/-- R485, R491, R493: the power-up sequence runs when the input turns on, on `POR_N` and on a rising `PWR_EN` in S3, and leaves the module
in P0 where `PWR_EN` is high; `WAKE_N` leaves S1 for P0, unaligned, and runs the sequence from S3. -/
def Obligations.PowerUpEndsInP0 : Prop :=
  (∀ s : State, s.power.inputOn = false → s.power.pwrEn = true → Completes (exec .inputTurnOn s) (fun t => t.power.pstate = .p0 ∧ t.eqx.phase = 1))
  ∧ (∀ s : State, s.power.inputOn = true → s.power.pwrEn = true → Completes (exec .porN s) (fun t => t.power.pstate = .p0 ∧ t.eqx.phase = 1))
  ∧ (∀ s : State, s.power.inputOn = true → s.power.pstate = .s1 →
    Completes (exec .wakeN s) (fun t => t.power.pstate = .p0 ∧ t.time.aligned = false ∧ t.time.hasCount = false ∧ t.mem = Memory.canon s.mem))
  ∧ (∀ s : State, s.power.inputOn = true → s.power.pstate = .s3 → s.power.pwrEn = true →
    Completes (exec .wakeN s) (fun t => t.power.pstate = .p0 ∧ t.power.thermtripLow = false))
  ∧ (∀ s : State, s.power.inputOn = true → s.power.pstate = .s3 → s.power.pwrEn = false →
    Completes (exec (.pwrEn true) s) (fun t => t.power.pstate = .p0 ∧ t.power.pwrEn = true))
  ∧ (∀ s : State, exec (.pwrEn false) s = commit s (s.setPower { s.power with pwrEn := false }))

/-- R484, R485: `RESET` classes 0x4 to 0x7: a power-on reset that answers `OK`; S1 and S3 of a fenced module, answered just before entry;
and S1 left for P0. -/
def Obligations.PowerCommandsAct : Prop :=
  (∀ (s : State) (m : CmdRef) (x : Session), Accepts s m x →
    exec (.resetPowerOn m) s = AfterAll s (answer (powerOnReset (accepted s m 0x58 x)) m 0 0 []))
  ∧ (∀ (s : State) (m : CmdRef) (x : Session), Accepts s m x → fencedSelf s = true →
    (s.power.pstate = .p0 → exec (.enterS1 m) s = AfterAll s (enterS1 (answer (accepted s m 0x58 x) m 0 0 [])))
    ∧ exec (.enterS3 m) s = AfterAll s (sleep (answer (accepted s m 0x58 x) m 0 0 [])))
  ∧ (∀ (s : State) (m : CmdRef) (x : Session), Accepts s m x → s.power.pstate = .s1 →
    exec (.leaveS1 m) s = AfterAll s (answer (leaveS1 (accepted s m 0x58 x)) m 0 0 []))

/-- R412, R413, R442: a channel that is retired, a channel or stack that fails, and a core whose watchdog expires are noted in the state
and reported: a retired channel's pages are ordered to move, and a core is retired at its third expiry of a Week. -/
def Obligations.FailingPartsAreReported : Prop :=
  (∀ (s : State) (k : BitVec 4) (c : BitVec 5), s.running = true → k.toNat ∈ stacksOf s.variant →
    KMap.find s.home.stackSt k.toNat = none → stackOut s k.toNat = false → s.home.exts = [] →
    exec (.channelRetire k c) s = After s (report (updStack (eccEvents s k.toNat) k.toNat (fun x =>
      notePenalty { x with retired := x.retired ||| BitVec.ofNat 32 (2 ^ c.toNat) } c.toNat 128)) s.self k.toNat 4 5 0xFF))
  ∧ (∀ (s : State) (k : BitVec 4) (c : BitVec 5), s.running = true → k.toNat ∈ stacksOf s.variant → KMap.find s.home.stackSt k.toNat = none →
    stackOut s k.toNat = false → exec (.channelFailure k c) s = After s (report (updStack s k.toNat (fun x =>
      notePenalty { x with failed := x.failed ||| BitVec.ofNat 32 (2 ^ c.toNat) } c.toNat 255)) s.self k.toNat 4 6 0xFF)
    ∧ exec (.stackLoss k) s = After s (report (updStack s k.toNat (fun x => notePenalty { x with lost := true } 0 255)) s.self k.toNat 4 7 0xFF))
  ∧ (∀ (s : State) (c : BitVec 6), s.running = true → c.toNat < 48 → s.den.coreUp.getLsbD c.toNat = true →
    KMap.getD s.den.lastKick c.toNat 0 + 256 ≤ s.day → KMap.getD s.den.weekExpiries c.toNat 0 = 0 → 24 ≤ coresLeft s.den →
    exec (.denWatchdogExpiry c) s =
      (let d := { s.den with expired := satAdd 8 s.den.expired 1, weekExpiries := KMap.put s.den.weekExpiries c.toNat 1,
                             lastKick := KMap.put s.den.lastKick c.toNat s.day }
       After s (report (s.setDen d) s.self 0 1 0x0A 0xFF)))

/-! ## Registers (R3, R470 to R480) -/

/-- R472, R479, R442, R474: register writes take effect: a threshold outside its range takes the nearer bound, a core's kick is noted at
the Day, the skew alarm clears, a mirror rule word is stored, and a write of the mirror control keeps its writable bits. R90: a write of `RETRAIN` takes an edge port that is up down, tells the other end, and leaves it retraining; the cause is 4. -/
def Obligations.RegisterWritesAct : Prop :=
  ((∀ (s : State) (v : W64), s.running = true → exec (.stThreshWrite v) s = commit s (s.setPower
    { s.power with tThrottle := max 85 (min 105 (bits 63 56 v.toNat)), pLimit := max 600 (min 1800 (bits 47 36 v.toNat)) }))
  ∧ (∀ (s : State) (c : BitVec 6), s.running = true → c.toNat < 48 → s.den.coreUp.getLsbD c.toNat = true →
    exec (.stWdogKick c) s = commit s (s.setDen { s.den with lastKick := KMap.put s.den.lastKick c.toNat s.day }))
  ∧ (∀ s : State, s.running = true → exec .skewAlarmClear s = commit s (s.setTime { s.time with skewAlarm := false }))
  ∧ (∀ (s : State) (i : BitVec 4) (w : BitVec 2) (v : W64), s.running = true →
    exec (.xbMirRuleWrite i w v) s = commit s (s.setXb { s.xb with mirRules := KMap.put s.xb.mirRules (i.toNat * 4 + w.toNat) v }))
  ∧ (∀ (s : State) (v : W64), s.running = true →
    Completes (exec (.xbMirCtrlWrite v) s) (fun t => t.xb.mirCtrl = v &&& (BitVec.allOnes 64 <<< 28)))
  ∧ (∀ (s : State) (a : BitVec 48) (v : W64) (den : Bool), s.running = true →
    exec (.registerWriteOther a v den) s = After s (match decodeReg a.toNat with | some r => writeReg s r v den | none => s)))
  ∧ (∀ (s : State) (p : PortNo) (b : PortBind), s.running = true → s.bind p.toNat = some b → b.fabric = false → (s.port p.toNat).up = true →
    exec (.portRetrain p) s = After s ((sendControl (portOut s p.toNat) p.toNat 9 4).updPort p.toNat
      (fun x => { x with retraining := true, delayValid := false })))

/-- R464, R469, R471, R472: a register read or write of valid addresses is admitted and waits for the sample cycle of the next Day; a read of
a T0 carve within its slice is answered with its bytes. -/
def Obligations.RegisterCommandsAreAdmitted : Prop :=
  (∀ (s : State) (m : CmdRef) (x : Session) (l : List (BitVec 48)), Accepts s m x → l.length ≤ 512 → (∀ a ∈ l, inWindow a.toNat = true) →
    exec (.regRead m l) s =
      (let u := accepted s m 0x10 x
       let r : ReadWait := { m := m, addrs := l, day := s.day, clears := true }
       AfterAll s ((u.setNextId (s.nextId + 1)).setFn { u.fn with reads := KMap.put u.fn.reads s.nextId r })))
  ∧ (∀ (s : State) (m : CmdRef) (x : Session) (l : List (BitVec 48 × W64)), Accepts s m x → l.length ≤ 512 →
    (∀ p ∈ l, inWindow p.1.toNat = true) →
    exec (.regWrite m l) s =
      (let u := accepted s m 0x11 x
       let r : ReadWait := { m := m, addrs := l.map (·.1), day := s.day, clears := false }
       AfterAll s (((u.setXb { s.xb with regWrites := s.xb.regWrites ++ l.map (fun p => (p.1, p.2, false)) }).setNextId (s.nextId + 1)).setFn
         { u.fn with reads := KMap.put u.fn.reads s.nextId r })))
  ∧ (∀ (s : State) (m : CmdRef) (x : Session) (slice : BitVec 9) (off : BitVec 24) (len : BitVec 17), Accepts s m x → len.toNat ≤ 65536 →
    off.toNat + len.toNat ≤ 2 ^ 24 → slice.toNat < slicesOf s.variant →
    exec (.carveRead m slice off len) s =
      (let r := carveBytes (accepted s m 0x12 x) slice.toNat off.toNat len.toNat
       AfterAll s (answer r.2 m 0 0 r.1)))

/-! ## The Day and the Equinox (R22, R28, R31, R32, R35, R36, R38, R98) -/

/-- R22, R28, R493: cycle 0 of a Day begins the next Day; a module that does not run only counts, and in one that runs with no reset
decided the actions of the Day, the services, health, the Chronicle and the control node follow in this order. R36, R98: a Day marker of the timing parent is measured and ends free running; each link that is up sends its own with the low bits of
the Day. R38: after 16 Days beyond 4 cycles the module is unaligned, stops scheduled traffic and reports itself. -/
def Obligations.DaysAndMarkers : Prop :=
  ((∀ t : TimeSt, (nextDay t).day = t.day + 1)
  ∧ (∀ s : State, s.power.inputOn = true → s.running = false → s.fn.reads = [] →
    exec .dayBoundary s = commit s (s.setTime (nextDay { s.time with cycle := max 2048 s.time.cycle })))
  ∧ (∀ s : State, s.power.inputOn = true → s.running = true → s.fn.reads = [] → s.rst.units = [] → s.rst.order = none →
    exec .dayBoundary s =
      (let u := s.setTime (nextDay { s.time with cycle := max 2048 s.time.cycle })
       AfterAll s (leaderWatch (resubmit (retryOwn (sendHeartbeats (sentinelDay (serviceDay (dayActions u))))))))))
  ∧ ((∀ (s : State) (p : PortNo) (d : BitVec 20) (late : BitVec 16), (s.port p.toNat).up = true → s.eqx.parent = some p.toNat → s.time.root = false →
    s.time.hasCount = true → exec (.dayMarker p d late) s =
      commit s ((s.updPort p.toNat (fun x => { x with lastCtrl := s.now })).setTime { takeDiff s.time late.toInt with freeRun := false }))
  ∧ (∀ (s : State) (p : PortNo), s.running = true → (s.port p.toNat).up = true → s.time.hasCount = true →
    exec (.dayMarkerSend p) s = commit s (sendControl s p.toNat 6 (s.day % 2 ^ 20)))
  ∧ (∀ s : State, s.running = true → s.time.aligned = true → 16 ≤ s.time.over4 →
    exec .alignmentLoss s =
      (let u := (s.setTime { s.time with aligned := false }).setRst { s.rst with unaligned := true }
       After s (report (selectTemplate u) s.self 0 1 0x08 0xFF))))

/-- R31, R32: the phases of an Equinox: a neighbour's echo is answered and this module's own are counted, an offer of the timing tree is
taken, the start cycle of the parent is noted and passed on, the phase advances when every link has done it, Day 0 begins when the local
count reaches the start, and a link that is not up when phase 1 ends is held down. -/
def Obligations.EquinoxProceeds : Prop :=
  (∀ (s : State) (p : PortNo), (s.port p.toNat).up = true → (fabricPorts s).contains p.toNat = true →
    exec (.eqxEcho p none) s = After s (sendEqx s p.toNat 0x71 1 0))
  ∧ (∀ (s : State) (p : PortNo) (t : BitVec 20), (s.port p.toNat).up = true → (fabricPorts s).contains p.toNat = true → s.eqx.phase = 3 →
    s.eqx.unmeasured = [] → (s.port p.toNat).delayValid = false → (KMap.getD s.eqx.echoes p.toNat []).length < 255 →
    exec (.eqxEcho p (some t)) s =
      (let l := KMap.getD s.eqx.echoes p.toNat [] ++ [t.toNat]
       After s (sendEqx (s.setEqx { s.eqx with echoes := KMap.put s.eqx.echoes p.toNat l }) p.toNat 0x71 0 s.now)))
  ∧ (∀ (s : State) (p : PortNo) (h : BitVec 4), (s.port p.toNat).up = true → (fabricPorts s).contains p.toNat = true → isRoot s = false →
    s.eqx.phase = 2 →
    exec (.eqxTree p h) s =
      (let u := noteOffer s p.toNat h.toNat
       let t := takeParent u (bestOffer (u.eqx.offers.filter (canLead u)))
       After s (if t.eqx.parent = s.eqx.parent ∧ t.time.treeDepth = s.time.treeDepth then t else tellPlace t)))
  ∧ (∀ (s : State) (p : PortNo) (c : BitVec 60), s.eqx.phase = 5 → s.eqx.out = false → s.eqx.parent = some p.toNat → s.eqx.startCycle = none →
    exec (.eqxStart p c) s = After s ((childLinks s).foldl (fun s q => sendEqx s q 0x73 c.toNat 0)
      (s.setEqx { s.eqx with startCycle := some c.toNat })))
  ∧ (∀ s : State, phaseDone s = true → s.eqx.phase < 5 → exec .equinoxPhaseAdvance s = After s (enterPhase s))
  ∧ (∀ (s : State) (n : BitVec 60) (c : Nat), s.eqx.startCycle = some c → s.eqx.phase = 5 → s.time.hasCount = false → 16 * c ≤ 16 * n.toNat + parentDelay s →
    exec (.equinoxDayZero n) s =
       After s (selectTemplate ((s.setTime (s.time.startAt 0 0)).setEqx { s.eqx with phase := 0, startCycle := none, done := true })))
  ∧ (∀ (s : State) (p : PortNo), s.eqx.phase = 4 →
    exec (.equinoxPhaseTimeout (.port p)) s = After s (portFails (s.setEqx { s.eqx with stuck := addOnce s.eqx.stuck p.toNat }) p.toNat))
  ∧ (∀ s : State, s.eqx.phase = 4 → exec (.equinoxPhaseTimeout .bridge) s = After s (selfFence (s.setEqx { s.eqx with bridgeDown := true })))

/-- R35, R485: a module without a Day count that joins a running fabric takes its neighbour's count less the measured delay, aligned, and
then what came due; one that has a count keeps it. -/
def Obligations.JoiningTakesTheCount : Prop :=
  ∀ (s : State) (p : PortNo) (d : BitVec 48) (c : BitVec 12), s.running = true → (fabricPorts s).contains p.toNat = true →
    treeLink s p.toNat = true → 4 ≤ s.eqx.phase →
    (let n := d.toNat * 4096 + c.toNat - (s.port p.toNat).delay.toNat / 16
     (s.time.hasCount = false →
      (takeCount s p.toNat d.toNat c.toNat).time.day = n / 4096 ∧ (takeCount s p.toNat d.toNat c.toNat).time.cycle = n % 4096
      ∧ (takeCount s p.toNat d.toNat c.toNat).time.aligned = true
      ∧ exec (.runningFabricJoin p d c) s = After s (applyDue (bankFlip (takeCount s p.toNat d.toNat c.toNat)))
      ∧ exec (.s3RealignRetry (some (p, d, c))) s = After s (applyDue (bankFlip (takeCount s p.toNat d.toNat c.toNat))))
     ∧ (s.time.hasCount = true → exec (.runningFabricJoin p d c) s = After s s ∧ exec (.s3RealignRetry (some (p, d, c))) s = After s s))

--------------------------------

◆ **What you have to do**
Out of the entries above, write out only the lines between the line holding "exec (.enterS3 m)" and the line holding "def Obligations.FailingPartsAreReported : Prop", inclusive, each exactly as given.

◆ **Task response**
    ∧ exec (.enterS3 m) s = AfterAll s (sleep (answer (accepted s m 0x58 x) m 0 0 [])))
  ∧ (∀ (s : State) (m : CmdRef) (x : Session), Accepts s m x → s.power.pstate = .s1 →
    exec (.leaveS1 m) s = AfterAll s (answer (leaveS1 (accepted s m 0x58 x)) m 0 0 []))

/-- R412, R413, R442: a channel that is retired, a channel or stack that fails, and a core whose watchdog expires are noted in the state
and reported: a retired channel's pages are ordered to move, and a core is retired at its third expiry of a Week. -/
def Obligations.FailingPartsAreReported : Prop :=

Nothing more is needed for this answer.